→ **The problem**
Print the lines of the data, starting with the first, up to and including the line where "namespace Sys2Proof.Machine" appears.
BEGIN Raw data
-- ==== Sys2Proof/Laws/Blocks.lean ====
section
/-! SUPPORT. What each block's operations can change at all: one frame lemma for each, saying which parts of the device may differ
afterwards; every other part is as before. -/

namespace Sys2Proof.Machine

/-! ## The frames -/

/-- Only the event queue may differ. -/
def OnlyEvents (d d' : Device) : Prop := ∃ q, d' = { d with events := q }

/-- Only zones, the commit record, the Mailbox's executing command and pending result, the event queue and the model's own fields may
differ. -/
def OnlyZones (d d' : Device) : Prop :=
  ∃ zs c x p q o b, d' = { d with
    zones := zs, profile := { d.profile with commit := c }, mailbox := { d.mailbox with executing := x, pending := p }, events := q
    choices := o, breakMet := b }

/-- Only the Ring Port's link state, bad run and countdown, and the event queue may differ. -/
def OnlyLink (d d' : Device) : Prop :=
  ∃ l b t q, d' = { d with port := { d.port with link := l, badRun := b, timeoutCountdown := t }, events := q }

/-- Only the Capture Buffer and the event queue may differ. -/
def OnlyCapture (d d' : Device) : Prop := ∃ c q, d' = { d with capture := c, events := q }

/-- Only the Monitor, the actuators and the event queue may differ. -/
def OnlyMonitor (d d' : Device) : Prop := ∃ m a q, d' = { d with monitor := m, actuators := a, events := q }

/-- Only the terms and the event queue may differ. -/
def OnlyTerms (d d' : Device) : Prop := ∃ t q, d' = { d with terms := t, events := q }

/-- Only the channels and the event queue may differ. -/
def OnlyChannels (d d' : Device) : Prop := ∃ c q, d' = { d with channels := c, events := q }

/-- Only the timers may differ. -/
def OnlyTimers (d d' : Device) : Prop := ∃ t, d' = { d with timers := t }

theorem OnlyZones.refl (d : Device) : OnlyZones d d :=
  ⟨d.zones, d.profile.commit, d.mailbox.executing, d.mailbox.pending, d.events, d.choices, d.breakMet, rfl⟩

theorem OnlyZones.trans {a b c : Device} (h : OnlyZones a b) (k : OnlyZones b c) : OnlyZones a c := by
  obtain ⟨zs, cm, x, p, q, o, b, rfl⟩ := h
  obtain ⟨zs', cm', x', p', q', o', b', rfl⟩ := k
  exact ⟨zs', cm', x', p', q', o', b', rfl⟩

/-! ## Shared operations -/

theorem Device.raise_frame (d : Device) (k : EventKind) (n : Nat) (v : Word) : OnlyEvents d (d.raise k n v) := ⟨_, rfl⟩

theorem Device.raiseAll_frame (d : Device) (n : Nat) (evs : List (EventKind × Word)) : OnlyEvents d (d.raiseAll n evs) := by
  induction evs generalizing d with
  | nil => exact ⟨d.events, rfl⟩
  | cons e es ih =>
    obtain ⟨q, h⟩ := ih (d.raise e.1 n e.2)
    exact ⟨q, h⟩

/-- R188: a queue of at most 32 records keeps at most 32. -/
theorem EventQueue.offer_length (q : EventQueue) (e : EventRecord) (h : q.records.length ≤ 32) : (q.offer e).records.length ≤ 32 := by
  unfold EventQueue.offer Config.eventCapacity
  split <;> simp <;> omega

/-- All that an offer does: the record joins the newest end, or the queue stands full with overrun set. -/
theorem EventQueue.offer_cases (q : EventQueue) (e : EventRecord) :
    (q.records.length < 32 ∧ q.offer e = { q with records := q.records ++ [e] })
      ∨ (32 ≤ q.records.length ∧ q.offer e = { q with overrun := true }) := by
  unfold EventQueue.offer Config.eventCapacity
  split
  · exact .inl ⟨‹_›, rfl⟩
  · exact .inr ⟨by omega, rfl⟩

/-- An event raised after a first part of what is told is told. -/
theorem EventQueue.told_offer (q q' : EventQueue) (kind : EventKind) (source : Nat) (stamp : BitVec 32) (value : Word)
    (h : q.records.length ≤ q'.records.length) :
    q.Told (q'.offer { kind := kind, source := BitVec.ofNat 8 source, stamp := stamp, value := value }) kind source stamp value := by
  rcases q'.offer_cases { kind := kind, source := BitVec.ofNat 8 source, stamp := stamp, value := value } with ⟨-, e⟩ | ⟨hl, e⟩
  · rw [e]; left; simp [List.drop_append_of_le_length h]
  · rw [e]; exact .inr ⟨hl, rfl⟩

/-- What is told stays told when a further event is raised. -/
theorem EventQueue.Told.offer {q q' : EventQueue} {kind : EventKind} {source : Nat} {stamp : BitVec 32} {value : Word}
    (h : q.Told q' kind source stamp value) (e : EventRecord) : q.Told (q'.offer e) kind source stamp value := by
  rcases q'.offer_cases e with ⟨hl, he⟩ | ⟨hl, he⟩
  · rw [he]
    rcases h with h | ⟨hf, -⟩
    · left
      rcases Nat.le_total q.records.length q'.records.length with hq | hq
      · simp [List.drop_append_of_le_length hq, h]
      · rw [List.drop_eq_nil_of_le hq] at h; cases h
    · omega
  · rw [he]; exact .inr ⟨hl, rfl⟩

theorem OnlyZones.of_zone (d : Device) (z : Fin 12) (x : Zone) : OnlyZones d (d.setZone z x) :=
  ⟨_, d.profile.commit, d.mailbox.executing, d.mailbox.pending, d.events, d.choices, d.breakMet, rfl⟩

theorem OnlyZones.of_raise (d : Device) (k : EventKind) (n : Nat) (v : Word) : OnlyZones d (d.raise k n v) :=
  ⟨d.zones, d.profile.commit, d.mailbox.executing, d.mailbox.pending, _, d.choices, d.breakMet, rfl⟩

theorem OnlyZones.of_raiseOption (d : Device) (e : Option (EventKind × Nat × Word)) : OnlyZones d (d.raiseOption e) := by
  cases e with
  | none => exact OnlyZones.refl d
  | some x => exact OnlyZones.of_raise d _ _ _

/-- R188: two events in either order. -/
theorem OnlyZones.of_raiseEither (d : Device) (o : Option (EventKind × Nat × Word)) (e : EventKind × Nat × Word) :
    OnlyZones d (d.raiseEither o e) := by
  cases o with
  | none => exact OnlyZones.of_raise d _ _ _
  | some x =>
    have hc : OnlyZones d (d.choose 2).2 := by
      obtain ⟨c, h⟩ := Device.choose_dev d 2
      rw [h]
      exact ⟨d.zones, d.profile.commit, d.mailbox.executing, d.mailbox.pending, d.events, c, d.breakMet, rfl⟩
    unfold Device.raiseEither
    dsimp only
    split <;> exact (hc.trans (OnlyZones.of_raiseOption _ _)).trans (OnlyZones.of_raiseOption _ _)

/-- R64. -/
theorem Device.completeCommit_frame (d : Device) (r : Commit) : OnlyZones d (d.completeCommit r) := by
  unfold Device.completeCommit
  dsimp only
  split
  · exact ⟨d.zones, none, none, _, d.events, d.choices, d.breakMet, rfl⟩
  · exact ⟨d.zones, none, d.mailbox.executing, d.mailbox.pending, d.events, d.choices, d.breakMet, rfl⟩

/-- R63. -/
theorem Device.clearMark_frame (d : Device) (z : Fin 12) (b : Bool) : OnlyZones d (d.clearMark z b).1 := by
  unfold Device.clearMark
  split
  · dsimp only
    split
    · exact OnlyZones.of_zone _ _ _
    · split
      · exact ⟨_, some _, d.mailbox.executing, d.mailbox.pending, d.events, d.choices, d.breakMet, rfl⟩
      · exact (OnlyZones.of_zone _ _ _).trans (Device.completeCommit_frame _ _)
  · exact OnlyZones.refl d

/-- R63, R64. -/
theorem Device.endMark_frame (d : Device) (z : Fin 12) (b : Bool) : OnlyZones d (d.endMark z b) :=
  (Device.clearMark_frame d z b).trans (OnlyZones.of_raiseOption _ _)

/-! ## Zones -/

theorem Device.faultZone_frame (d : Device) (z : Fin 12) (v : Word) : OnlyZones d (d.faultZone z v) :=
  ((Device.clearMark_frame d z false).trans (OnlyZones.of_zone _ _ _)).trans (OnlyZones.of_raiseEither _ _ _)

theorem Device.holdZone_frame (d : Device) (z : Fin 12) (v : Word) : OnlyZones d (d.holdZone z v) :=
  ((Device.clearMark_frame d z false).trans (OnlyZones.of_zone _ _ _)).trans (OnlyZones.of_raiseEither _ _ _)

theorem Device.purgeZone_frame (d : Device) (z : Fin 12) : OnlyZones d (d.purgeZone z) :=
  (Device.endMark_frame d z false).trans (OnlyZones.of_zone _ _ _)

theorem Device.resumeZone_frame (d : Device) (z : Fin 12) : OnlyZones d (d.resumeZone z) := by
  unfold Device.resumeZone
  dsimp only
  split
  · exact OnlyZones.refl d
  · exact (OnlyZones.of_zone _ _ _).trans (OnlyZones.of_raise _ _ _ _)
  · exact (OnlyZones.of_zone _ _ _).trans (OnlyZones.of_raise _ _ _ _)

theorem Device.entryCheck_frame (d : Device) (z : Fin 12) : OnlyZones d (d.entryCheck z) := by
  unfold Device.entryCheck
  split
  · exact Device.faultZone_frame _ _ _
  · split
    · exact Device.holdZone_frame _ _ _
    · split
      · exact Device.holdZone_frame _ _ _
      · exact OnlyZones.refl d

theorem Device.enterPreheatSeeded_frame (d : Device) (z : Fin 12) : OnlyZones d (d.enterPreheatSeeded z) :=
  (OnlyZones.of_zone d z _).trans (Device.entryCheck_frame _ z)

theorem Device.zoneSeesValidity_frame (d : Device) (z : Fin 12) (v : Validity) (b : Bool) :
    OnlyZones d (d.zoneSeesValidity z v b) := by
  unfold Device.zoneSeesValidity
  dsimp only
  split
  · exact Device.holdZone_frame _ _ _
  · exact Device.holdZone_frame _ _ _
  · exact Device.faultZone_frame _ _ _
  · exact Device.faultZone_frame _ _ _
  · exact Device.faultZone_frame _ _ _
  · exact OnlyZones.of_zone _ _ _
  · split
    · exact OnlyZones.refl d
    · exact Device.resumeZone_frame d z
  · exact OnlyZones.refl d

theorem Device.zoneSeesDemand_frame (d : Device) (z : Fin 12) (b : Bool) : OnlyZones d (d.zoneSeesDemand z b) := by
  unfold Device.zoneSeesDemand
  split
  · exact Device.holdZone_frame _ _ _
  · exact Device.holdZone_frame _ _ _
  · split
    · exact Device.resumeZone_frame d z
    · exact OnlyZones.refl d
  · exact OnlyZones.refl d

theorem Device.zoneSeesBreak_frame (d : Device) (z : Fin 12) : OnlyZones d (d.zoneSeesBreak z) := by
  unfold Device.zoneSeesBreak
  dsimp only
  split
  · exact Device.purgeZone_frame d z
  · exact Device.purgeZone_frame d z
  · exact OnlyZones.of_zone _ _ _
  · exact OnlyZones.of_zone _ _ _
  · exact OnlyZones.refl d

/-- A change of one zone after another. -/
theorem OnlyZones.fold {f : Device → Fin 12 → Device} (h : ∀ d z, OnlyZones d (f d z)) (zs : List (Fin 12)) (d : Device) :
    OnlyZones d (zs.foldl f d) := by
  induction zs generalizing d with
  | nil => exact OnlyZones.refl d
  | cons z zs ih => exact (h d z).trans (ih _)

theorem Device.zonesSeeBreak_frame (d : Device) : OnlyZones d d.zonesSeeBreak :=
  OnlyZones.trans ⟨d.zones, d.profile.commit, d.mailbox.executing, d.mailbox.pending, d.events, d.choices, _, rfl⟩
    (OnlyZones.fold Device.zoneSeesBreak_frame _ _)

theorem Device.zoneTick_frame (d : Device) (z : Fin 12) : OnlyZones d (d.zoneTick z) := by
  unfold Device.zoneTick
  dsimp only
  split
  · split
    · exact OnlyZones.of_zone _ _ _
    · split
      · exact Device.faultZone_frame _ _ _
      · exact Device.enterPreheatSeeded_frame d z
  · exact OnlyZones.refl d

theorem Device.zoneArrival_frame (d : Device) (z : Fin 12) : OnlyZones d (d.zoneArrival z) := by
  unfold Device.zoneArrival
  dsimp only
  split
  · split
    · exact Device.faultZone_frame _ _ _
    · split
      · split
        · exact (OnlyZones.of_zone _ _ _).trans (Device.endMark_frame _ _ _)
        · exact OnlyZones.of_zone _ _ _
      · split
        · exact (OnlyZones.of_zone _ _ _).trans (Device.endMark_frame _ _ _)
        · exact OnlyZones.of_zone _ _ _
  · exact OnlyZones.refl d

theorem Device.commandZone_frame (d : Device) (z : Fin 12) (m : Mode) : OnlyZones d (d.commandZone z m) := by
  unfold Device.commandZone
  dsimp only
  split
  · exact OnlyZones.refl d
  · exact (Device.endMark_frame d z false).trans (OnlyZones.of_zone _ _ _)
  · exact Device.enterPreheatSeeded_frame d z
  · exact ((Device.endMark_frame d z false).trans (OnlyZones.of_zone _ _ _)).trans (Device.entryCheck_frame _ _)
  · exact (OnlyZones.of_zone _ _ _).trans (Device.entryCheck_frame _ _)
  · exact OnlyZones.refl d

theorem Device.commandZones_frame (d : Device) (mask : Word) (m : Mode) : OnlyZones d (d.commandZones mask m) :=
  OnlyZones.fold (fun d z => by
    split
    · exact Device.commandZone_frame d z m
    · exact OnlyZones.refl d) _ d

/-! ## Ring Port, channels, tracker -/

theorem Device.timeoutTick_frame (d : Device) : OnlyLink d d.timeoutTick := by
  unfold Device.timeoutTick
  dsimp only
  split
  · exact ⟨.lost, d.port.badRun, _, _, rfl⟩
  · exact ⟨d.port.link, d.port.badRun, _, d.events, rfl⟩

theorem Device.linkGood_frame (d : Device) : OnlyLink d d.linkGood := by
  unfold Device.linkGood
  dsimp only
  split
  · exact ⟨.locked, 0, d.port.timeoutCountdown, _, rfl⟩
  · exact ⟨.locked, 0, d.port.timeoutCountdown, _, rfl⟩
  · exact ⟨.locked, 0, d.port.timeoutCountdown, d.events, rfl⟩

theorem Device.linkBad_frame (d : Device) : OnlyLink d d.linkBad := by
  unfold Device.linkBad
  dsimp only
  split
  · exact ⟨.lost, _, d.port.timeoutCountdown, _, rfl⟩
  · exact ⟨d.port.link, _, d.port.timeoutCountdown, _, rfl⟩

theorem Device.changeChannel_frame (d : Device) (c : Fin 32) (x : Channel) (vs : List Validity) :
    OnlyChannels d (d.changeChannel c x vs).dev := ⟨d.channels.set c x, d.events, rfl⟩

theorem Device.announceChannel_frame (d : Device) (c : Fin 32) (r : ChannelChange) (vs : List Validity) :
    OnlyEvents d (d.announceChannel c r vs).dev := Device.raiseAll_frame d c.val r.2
END Raw data
→ **Response**
-- ==== Sys2Proof/Laws/Blocks.lean ====
section
/-! SUPPORT. What each block's operations can change at all: one frame lemma for each, saying which parts of the device may differ
afterwards; every other part is as before. -/

namespace Sys2Proof.Machine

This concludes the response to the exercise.